Феникс (Лухманова)
Это было летом. Андрей Павлович Валищев и жена его, Александра Михайловна, сидели на скамейке у самого озера и глядели на лодки, скользившие по его гладкой, блестящей, как полированная сталь, поверхности. Порою до них долетали смех, обрывки разговоров катающихся, а издалека, с противоположного берега, капризом ветра доносило то громкие аккорды, то тихие, как бы заглушённые ватой, музыкальные волны какого-то оркестра. Солнце садилось. Тихие, грустные сумерки крались по небу, затягивая окрестность прозрачно-серым пологом. Андрей Павлович сидел близко около жены; животная теплота её молодого, здорового тела, прикрытого тонким батистом, сообщалась ему, устанавливая ту интимность, которая минутами сливает в одно жену и мужа… Вдали по дорожке заскрипел песок, и Валищев вдруг почувствовал, как мягко прильнувшие к нему плечо и рука молодой женщины выпрямились, окрепли и как бы насторожились. Широкие, твёрдые шаги приближались, послышался свист, затем прыжки собаки, очевидно догонявшей своего хозяина. Александра Михайловна вздрогнула, вскочила с места. С радостным лаем, с визгом восторга от нечаянной встречи на неё прыгала красивая борзая собака; сверкая громадными, чёрными глазами, животное старалось лизнуть в самое лицо молодую женщину. Хозяин собаки, поравнявшись с сидевшими, прибавил шагу и, уже отойдя довольно далеко, снова засвистал, на этот раз резко и пронзительно. Собака подняла уши, секунду постояла в нерешительности, виляя хвостом, затем ещё раз бросилась на молодую женщину, лизнула-таки её на этот раз в подбородок и стрелою понеслась на зов хозяина. Александра Михайловна, бледная, взволнованная, отряхивала платье.

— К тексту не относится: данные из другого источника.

-- ==== Sys2Proof/Machine/Step.lean ====
section
/-! DEFINITION. Machine/Step.lean: one step of the machine: the host's next move on one core's ports. -/

namespace Sys2Proof.Machine

/-- One moment on the ports of the core of width `w`: what `react` says, with an accepted command executed as one
indivisible step (20_memory R45). -/
def moment (w : Width) (pins : Pins w.bits) (s : State) : Host.Outcome State Fault Refusal :=
  match react (s.core w) pins with
  | .sharedPort => .refused .sharedPort
  | .reset => .next (s.setCore w (resetCore (s.core w) pins))
  | .commandChanged => .refused .commandChanged
  | .deliver => .next (s.setCore w (deliverCore (s.core w) pins))
  | .foreignStatus => .fault .foreignStatus
  | .accept cmd => exec (decode (presentedOn w cmd)) (s.setCore w (acceptCore (s.core w)))
  | .wait => .next (s.setCore w (waitCore (s.core w) pins))

/-- One step: the host's next move. Where the host drives nothing, an idle core waits and holds all its state
(60_exceptions R152). -/
def step (s : State) : Host.Outcome State Fault Refusal :=
  match s.host with
  | [] => .next s
  | .on32 pins :: rest => moment .w32 pins { s with host := rest }
  | .on64 pins :: rest => moment .w64 pins { s with host := rest }

/-- `s` with the command of packed word `w` presented by the host's next move (log entry 9): the core fetches nothing
(10_state R28), so a program comes to it as the host's commands. -/
def State.withFetchWord (s : State) (nbits w : Nat) : State := placeWord (tableWidth nbits) w s

end Sys2Proof.Machine
end

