-- ==== Sys2Proof/Tests/Witnesses.lean ====
section
/-! SUPPORT. Tests/Witnesses.lean: for each obligation with hypotheses, concrete states and operands that meet all the
hypotheses of each of its clauses together, at boundary values where a clause has a range. -/

namespace Sys2Proof.Tests

open Sys2Proof Sys2Proof.Machine

set_option maxRecDepth 20000

/-- The machine after reset with a core of width `w` and one move of the host on its ports to come. -/
def portState (w : Width) (c : CoreState (params w)) (pins : Pins w.bits) : State :=
  { State.reset.setCore w c with host := [moveOn w pins] }

/-- The all-zero command. -/
def zeroCmd (W : Nat) : Cmd W := ⟨0, 0⟩

theorem liveState_live (w : Width) (i : Nat) : ((liveState w i).core w).live = true := by simp [liveState, liveCore]

theorem liveState_index (w : Width) (i : Nat) (h : i ≤ (params w).n + 1) :
    indexValue ((liveState w i).core w) = some i := by
  have := (params_fit w).indexWide
  simp only [liveState, core_setCore, indexValue, liveCore, Option.map_some, BitVec.toNat_ofNat]
  rw [Nat.mod_eq_of_lt (by omega)]

theorem liveState_word (w : Width) (i k : Nat) (hk : k < (params w).n) :
    readWord ((liveState w i).core w).words k = some 1 := by
  simpa [liveState] using liveCore_word w i k hk

theorem witness_NoReservedOpcodeAndForeignStatusFaults :
    (∃ t r, exec .release32 State.reset = .next t ∧ (t.core .w32).rsp = some r) ∧
    (∃ (s : State) (pins : Pins 64) (r : Response 64), s.host = moveOn .w64 pins :: [] ∧ pins.secondHost = false ∧
      pins.rst = false ∧ handshakeBroken (s.core .w64) pins = false ∧ (s.core .w64).rsp = some r ∧
      pins.rspReady = true ∧ statusCode r.status = 0b10#2) :=
  ⟨⟨_, _, rfl, rfl⟩, portState .w64 (respond .allocationFailure 0 (CoreState.reset _)) (takePins 64), takePins 64,
    ⟨.allocationFailure, 0⟩, rfl, rfl, rfl, rfl, rfl, rfl, rfl⟩

theorem witness_StatusCodesAndWhoProducesThem :
    (∃ t, exec .release32 State.reset = .next t) ∧ (∃ t, exec .default64 State.reset = .next t) :=
  ⟨⟨_, rfl⟩, ⟨_, rfl⟩⟩

theorem witness_EncodeOfDecodedWord :
    decodePacked .w32 (2 ^ 34 - 1) = .ok .release32 ∧ decodePacked .w32 (2 ^ 34 - 3) = .ok (.create32 0xFFFFFFFF) ∧
    decodePacked .w64 0 = .ok .default64 := ⟨rfl, rfl, rfl⟩

theorem witness_StepRunsThePresentedCommand : ∃ (s : State) (pins : Pins 32), s.host = moveOn .w32 pins :: [] ∧
    pins.secondHost = false ∧ pins.rst = false ∧ handshakeBroken (s.core .w32) pins = false ∧
    (s.core .w32).rsp = none ∧ pins.cmdValid = true ∧ (s.core .w32).held = some pins.cmd :=
  ⟨portState .w32 { CoreState.reset _ with held := some (zeroCmd 32) } (presentPins (zeroCmd 32)),
    presentPins (zeroCmd 32), rfl, rfl, rfl, by decide, rfl, rfl, rfl⟩

theorem witness_PlacedWordIsRunByTheNextStep :
    decodeTableWord 40 2 = some .generate32 ∧ decodeTableWord 72 (2 ^ 66 - 1) = some .release64 := ⟨rfl, rfl⟩

theorem witness_ResponseWaitsUntilTaken : ∀ ready : Bool, ∃ (s : State) (pins : Pins 32) (r : Response 32),
    s.host = moveOn .w32 pins :: [] ∧ HostKeeps (s.core .w32) pins ∧ pins.rst = false ∧ pins.rspReady = ready ∧
    pins.cmdValid = true ∧ (s.core .w32).rsp = some r ∧ statusCode r.status = 0b01#2 := fun ready =>
  ⟨portState .w32 (respond .invalidHandle 0 (CoreState.reset _)) ⟨false, true, zeroCmd 32, ready, false⟩,
    ⟨false, true, zeroCmd 32, ready, false⟩, ⟨.invalidHandle, 0⟩, rfl, ⟨rfl, rfl⟩, rfl, rfl, rfl, rfl, rfl⟩

theorem witness_ResetReplacesEveryElement : ∃ (s : State) (pins : Pins 64), s.host = moveOn .w64 pins :: [] ∧
    HostKeeps (s.core .w64) pins ∧ pins.rst = true ∧ (s.core .w64).live = true ∧ pins.cmdValid = true :=
  ⟨portState .w64 (liveCore .w64 312) ⟨true, true, zeroCmd 64, false, false⟩, ⟨true, true, zeroCmd 64, false, false⟩,
    rfl, ⟨rfl, rfl⟩, rfl, rfl, rfl⟩

theorem witness_IdleCoreHoldsItsState : State.reset.host = [] ∧ ∃ (s : State) (pins : Pins 32),
    s.host = moveOn .w32 pins :: [] ∧ pins.secondHost = false ∧ pins.rst = false ∧ pins.cmdValid = false ∧
    (s.core .w32).rsp = none ∧ (s.core .w32).held = none :=
  ⟨rfl, portState .w32 (liveCore .w32 5) (takePins 32), takePins 32, rfl, rfl, rfl, rfl, rfl, rfl⟩

theorem witness_HandshakeCarriesOneTransaction : ∃ (s t : State) (r : Reply),
    s.host = moveOn .w32 (presentPins ⟨2, 0⟩) :: moveOn .w32 (takePins 32) :: [] ∧ (s.core .w32).rsp = none ∧
    (s.core .w32).held = none ∧
    transact (decode (presentedOn .w32 ⟨2, 0⟩)) { s with host := [] } = some (r, t) :=
  ⟨withMoves [moveOn .w32 (presentPins ⟨2, 0⟩), moveOn .w32 (takePins 32)], _, _, rfl, rfl, rfl, rfl⟩

theorem witness_EveryStepKeepsTheInvariant : ∃ t, State.reset.Inv ∧ step State.reset = .next t := ⟨_, reset_inv, rfl⟩

theorem witness_NoFaultUnderTheInvariant : State.reset.Inv := reset_inv

theorem witness_EverySessionIsAnswered : (created .w64 0).Inv :=
  (inv_iff _).mpr fun w => by
    cases w
    · exact coreReset_inv
    · exact seed_inv (params_fit .w64) 0 _

theorem witness_ReseedingForgetsThePast :
    Instr.create32 7 = Instr.createOf .w32 7 ∧ Instr.default64 = Instr.defaultOf .w64 ∧
    ∀ j ∈ [Instr.generate32, .release32, .create32 3], j.width = .w32 := ⟨rfl, rfl, by decide⟩

theorem witness_SeedingFacts :
    seedExpand (params .w32) 9 = seedExpand (params .w32) 9 ∧
    Config.mt32.f = { Config.mt32 with a := 0 }.f ∧ 623 < Config.mt32.n := ⟨rfl, rfl, by decide⟩

theorem witness_SeedExpandFollowsTheRecurrence : 1 ≤ 311 ∧ 311 < (params .w64).n := by decide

— Чья это собака? — спросил жену Андрей Павлович.
— Почём я знаю, — отвечала она, — я испугалась, думала она бешеная, — вдруг бросилась на меня.
— И… её хозяина не знаешь?
— Конечно, нет, иначе он поклонился бы мне.

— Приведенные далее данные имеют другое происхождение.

-- ==== Sys2Proof/Decode.lean ====
section
/-! DEFINITION. The decoder and the encoder, from the tables of spec/05_formats_and_opcode_map.md, 13 (R342) and 14
(R379). A word is read as a list of bit fields from its low end; the same lists write it. -/

namespace Sys2Proof

open Sys2Proof.Machine

/-- Fields of the given widths and values laid from bit 0 upward. -/
def pack : List (Nat × Nat) → Nat
  | [] => 0
  | (n, v) :: r => v % 2 ^ n + 2 ^ n * pack r

/-- The values of fields of the given widths, from bit 0 upward. -/
def unpack : List Nat → Nat → List Nat
  | [], _ => []
  | n :: ns, w => w % 2 ^ n :: unpack ns (w / 2 ^ n)

/-- Why bits are not an instruction (R109). -/
inductive DecodeError where
  | truncated | notAClass | reservedMajor | reservedFunction | reservedOpcode | reservedValue | unusedField | illegal
  deriving DecidableEq, Repr

/-- A decoding that may be refused by name. -/
abbrev Decoded := Except DecodeError Instr

/-- Refuse with the name unless the condition holds. -/
def need (c : Bool) (e : DecodeError) (k : Decoded) : Decoded := if c then k else .error e

/-- The value of an optional field, refused by name when it is reserved. -/
def field {α : Type} (o : Option α) (k : α → Decoded) : Decoded :=
  match o with
  | some x => k x
  | none => .error .reservedValue

/-! ## Layouts, low field first -/

/-- RR and SYS (R110): func9, rs2, rs1, rd, major, class. -/
def layRR : List Nat := [9, 5, 5, 5, 6, 2]
/-- SYS with xnum (R110): func9, xnum, rd, major, class. -/
def layX : List Nat := [9, 10, 5, 6, 2]
/-- RI (R110): imm14, rs1, rd, major, class. -/
def layRI : List Nat := [14, 5, 5, 6, 2]
/-- RW (R110): imm19, rd, major, class. -/
def layRW : List Nat := [19, 5, 6, 2]
/-- RB (R110): disp14, rs2, rs1, major, class. -/
def layRB : List Nat := [14, 5, 5, 6, 2]
/-- J (R110): disp24, major, class. -/
def layJ : List Nat := [24, 6, 2]
/-- LS (R110): off15, b, s, major, class. -/
def layLS : List Nat := [15, 4, 5, 6, 2]
/-- AT (R110): off10, func5, b, s, major, class. -/
def layAT : List Nat := [10, 5, 4, 5, 6, 2]
/-- fence.c, ksig and kwait (R129): func9, [12:9], [15:13], [23:16], major, class. -/
def layK : List Nat := [9, 4, 3, 8, 6, 2]
/-- The vector header (R112): ext, lb, sat, rnd, type, gap, LAT, pred, opcode, class. -/
def layV : List Nat := [4, 1, 1, 2, 4, 3, 4, 3, 8, 2]
/-- The operand field (R113): D, A, B, reserved. -/
def layO : List Nat := [21, 21, 21, 1]
/-- A descriptor (R114): [12:0], [14:13], [18:15], kind. -/
def layD : List Nat := [13, 2, 4, 2]
/-- Granule 0 of an engine word (R119): reserved, wcnt, wsem, colour, guard, opcode, engine, class. -/
def layE0 : List Nat := [2, 4, 8, 3, 5, 6, 2, 2]
/-- Granule 1 of an engine word (R119): baroff, barb, barv, scnt, ssem. -/
def layE1 : List Nat := [15, 4, 1, 4, 8]
/-- A pump payload (R121): sb, db, soff, doff, tok, hreg, ring, reserved, six bounds, six pairs ssel dsel, reserved. -/
def layP : List Nat := [4, 4, 18, 18, 5, 5, 1, 9, 6, 6, 6, 6, 6, 6, 2, 2, 2, 2, 2, 2, 2, 2, 2, 2, 2, 2, 4]
/-- A matrix payload (R122): qa, qb, acc, init, slm1, ob, ofmt, ooff, reserved, crc. -/
def layM : List Nat := [4, 4, 2, 1, 3, 4, 4, 24, 18, 64]
/-- A well payload (R123): rrow, nrm1, rcol, ncm1, latch, reserved, q, opa, opb. -/
def layW : List Nat := [5, 5, 7, 7, 1, 3, 4, 32, 64]
/-- A collective payload (R124): sb, db, etype, op, scope, group, reserved, count, reserved. -/
def layC : List Nat := [4, 4, 4, 4, 3, 8, 37, 32, 32]

/-! ## Scalar words -/

/-- Three-register functions (R127). -/
def r3 (f : BitVec 5 → BitVec 5 → BitVec 5 → Instr) (d a b : Nat) : Decoded :=
  .ok (f (.ofNat 5 d) (.ofNat 5 a) (.ofNat 5 b))

/-- Unary functions require rs2 = 0 (R127). -/
def r2 (f : BitVec 5 → BitVec 5 → Instr) (d a b : Nat) : Decoded :=
  need (b == 0) .unusedField (.ok (f (.ofNat 5 d) (.ofNat 5 a)))

/-- Conversions take their rounding from rs2[1:0] (R127). -/
def rcvt (f : BitVec 5 → BitVec 5 → Rnd → Instr) (d a b : Nat) : Decoded :=
  need (decide (b < 4)) .unusedField (.ok (f (.ofNat 5 d) (.ofNat 5 a) (rndOfCode b)))

/-- Functions of major 0x00 (R127). -/
def decodeRR0 (f d a b : Nat) : Decoded :=
  match f with
  | 0 => r3 .add d a b
  | 1 => r3 .sub d a b
  | 2 => r3 .and d a b
  | 3 => r3 .or d a b
  | 4 => r3 .xor d a b
  | 5 => r3 .andn d a b
  | 6 => r3 .sll d a b
  | 7 => r3 .srl d a b
  | 8 => r3 .sra d a b
  | 9 => r3 .rol d a b
  | 10 => r3 .ror d a b
  | 11 => r3 .slt d a b
  | 12 => r3 .sltu d a b
  | 13 => r3 .seq d a b
  | 14 => r3 .sne d a b
  | 15 => r3 .min d a b
  | 16 => r3 .max d a b
  | 17 => r3 .minu d a b
  | 18 => r3 .maxu d a b
  | 19 => r2 .clz d a b
  | 20 => r2 .ctz d a b
  | 21 => r2 .popc d a b
  | 22 => r2 .sextB d a b
  | 23 => r2 .sextH d a b
  | 24 => r2 .sextW d a b
  | 25 => r2 .zextB d a b
  | 26 => r2 .zextH d a b
  | 27 => r2 .zextW d a b
  | _ => .error .reservedFunction

/-- Functions of major 0x01 (R127). -/
def decodeRR1 (f d a b : Nat) : Decoded :=
  match f with
  | 0 => r3 .mul d a b
  | 1 => r3 .mulh d a b
  | 2 => r3 .mulhu d a b
  | 3 => r3 .mulhsu d a b
  | 4 => r3 .div d a b
  | 5 => r3 .divu d a b
  | 6 => r3 .rem d a b
  | 7 => r3 .remu d a b
  | _ => .error .reservedFunction

/-- Functions of major 0x02 (R127). -/
def decodeRR2 (f d a b : Nat) : Decoded :=
  match f with
  | 0 => rcvt .cvtF64S64 d a b
  | 1 => rcvt .cvtF32S64 d a b
  | 2 => rcvt .cvtS64F64 d a b
  | 3 => rcvt .cvtS64F32 d a b
  | 4 => r2 .cvtF64F32 d a b
  | 5 => rcvt .cvtF32F64 d a b
  | 6 => r2 .cvtF32F16 d a b
  | 7 => rcvt .cvtF16F32 d a b
  | 8 => r2 .cvtF32Bf16 d a b
  | 9 => rcvt .cvtBf16F32 d a b
  | _ => .error .reservedFunction

/-- Functions of major 0x03 (R127). -/
def decodeRR3 (f d a b : Nat) : Decoded :=
  match f with
  | 0 => r3 .ptag d a b
  | 1 => r2 .pspace d a b
  | 2 => r2 .prank d a b
  | 3 => r3 .padd d a b
  | 4 => r3 .psub d a b
  | 5 => r2 .paddr d a b
  | _ => .error .reservedFunction

/-- Register jumps of major 0x04 (R127). -/
def decodeRR4 (f d a b : Nat) : Decoded :=
  match f with
  | 0 => need (d == 0 && b == 0) .unusedField (.ok (.jr (.ofNat 5 a)))
  | 1 => need (b == 0) .unusedField (.ok (.callr (.ofNat 5 d) (.ofNat 5 a)))
  | _ => .error .reservedFunction

/-- A shift immediate uses imm14[5:0] (R111). -/
def shImm (f : BitVec 5 → BitVec 5 → BitVec 6 → Instr) (d a i : Nat) : Decoded :=
  need (decide (i < 64)) .unusedField (.ok (f (.ofNat 5 d) (.ofNat 5 a) (.ofNat 6 i)))

/-- gset selects its mode by imm14 (R174). -/
def decodeGset (d a i : Nat) : Decoded :=
  need (decide (d < 16)) .unusedField <|
  match i with
  | 0 => need (a == 0) .unusedField (.ok (.gsetOpen (.ofNat 4 d)))
  | 1 => .ok (.gsetNe (.ofNat 4 d) (.ofNat 5 a))
  | 2 => .ok (.gsetEq (.ofNat 4 d) (.ofNat 5 a))
  | _ => .error .reservedValue

/-- RI words, majors 0x08 to 0x10, 0x13 and 0x14 (R126, R159). -/
def decodeRI (m d a i : Nat) : Decoded :=
  match m with
  | 0x08 => .ok (.addi (.ofNat 5 d) (.ofNat 5 a) (.ofNat 14 i))
  | 0x09 => .ok (.andi (.ofNat 5 d) (.ofNat 5 a) (.ofNat 14 i))
  | 0x0A => .ok (.ori (.ofNat 5 d) (.ofNat 5 a) (.ofNat 14 i))
  | 0x0B => .ok (.xori (.ofNat 5 d) (.ofNat 5 a) (.ofNat 14 i))
  | 0x0C => shImm .slli d a i
  | 0x0D => shImm .srli d a i
  | 0x0E => shImm .srai d a i
  | 0x0F => .ok (.slti (.ofNat 5 d) (.ofNat 5 a) (.ofNat 14 i))
  | 0x10 => .ok (.sltiu (.ofNat 5 d) (.ofNat 5 a) (.ofNat 14 i))
  | 0x13 => need (decide (d < 8)) .unusedField (.ok (.lset (.ofNat 3 d) (.ofNat 5 a) (.ofNat 14 i)))
  | _ => decodeGset d a i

Александра Михайловна подняла, наконец, свои синие глаза и взглянула на мужа. Он тоже поглядел на неё в упор и встал. Её глаза глядели ясно, твёрдо и невинно. Он глядел на неё, молчал и был убеждён, что она лжёт.
Июнь стоял в полной, летней красе, оплодотворённая земля дышала жаром, наполняя воздух живительной силой и жаждой жизни. По утрам в кустах и деревьях гремели хоры птиц, в полдень солнце озаряло всё небо, румяня пышные облака, замиравшие в ярко-синем небе. Вечером по полям и прогалинам леса, медленно крадучись, ложились трепетные тени, прозрачный воздух особенно ясно отдавал каждый звук, шорох и сладкая грусть замиравшего дня охватывала всю природу, а ночи сливали землю с небом, даль тонула и пропадала в бесконечности.
Валищевы, муж и жена, по прежнему гуляли, катались, выезжали и принимали. Словом, пользовались летом и дачей. Со времени прогулки на озеро прошла неделя, и тот, и другой, казалось, совершенно забыли о глупом эпизоде с борзой собакой.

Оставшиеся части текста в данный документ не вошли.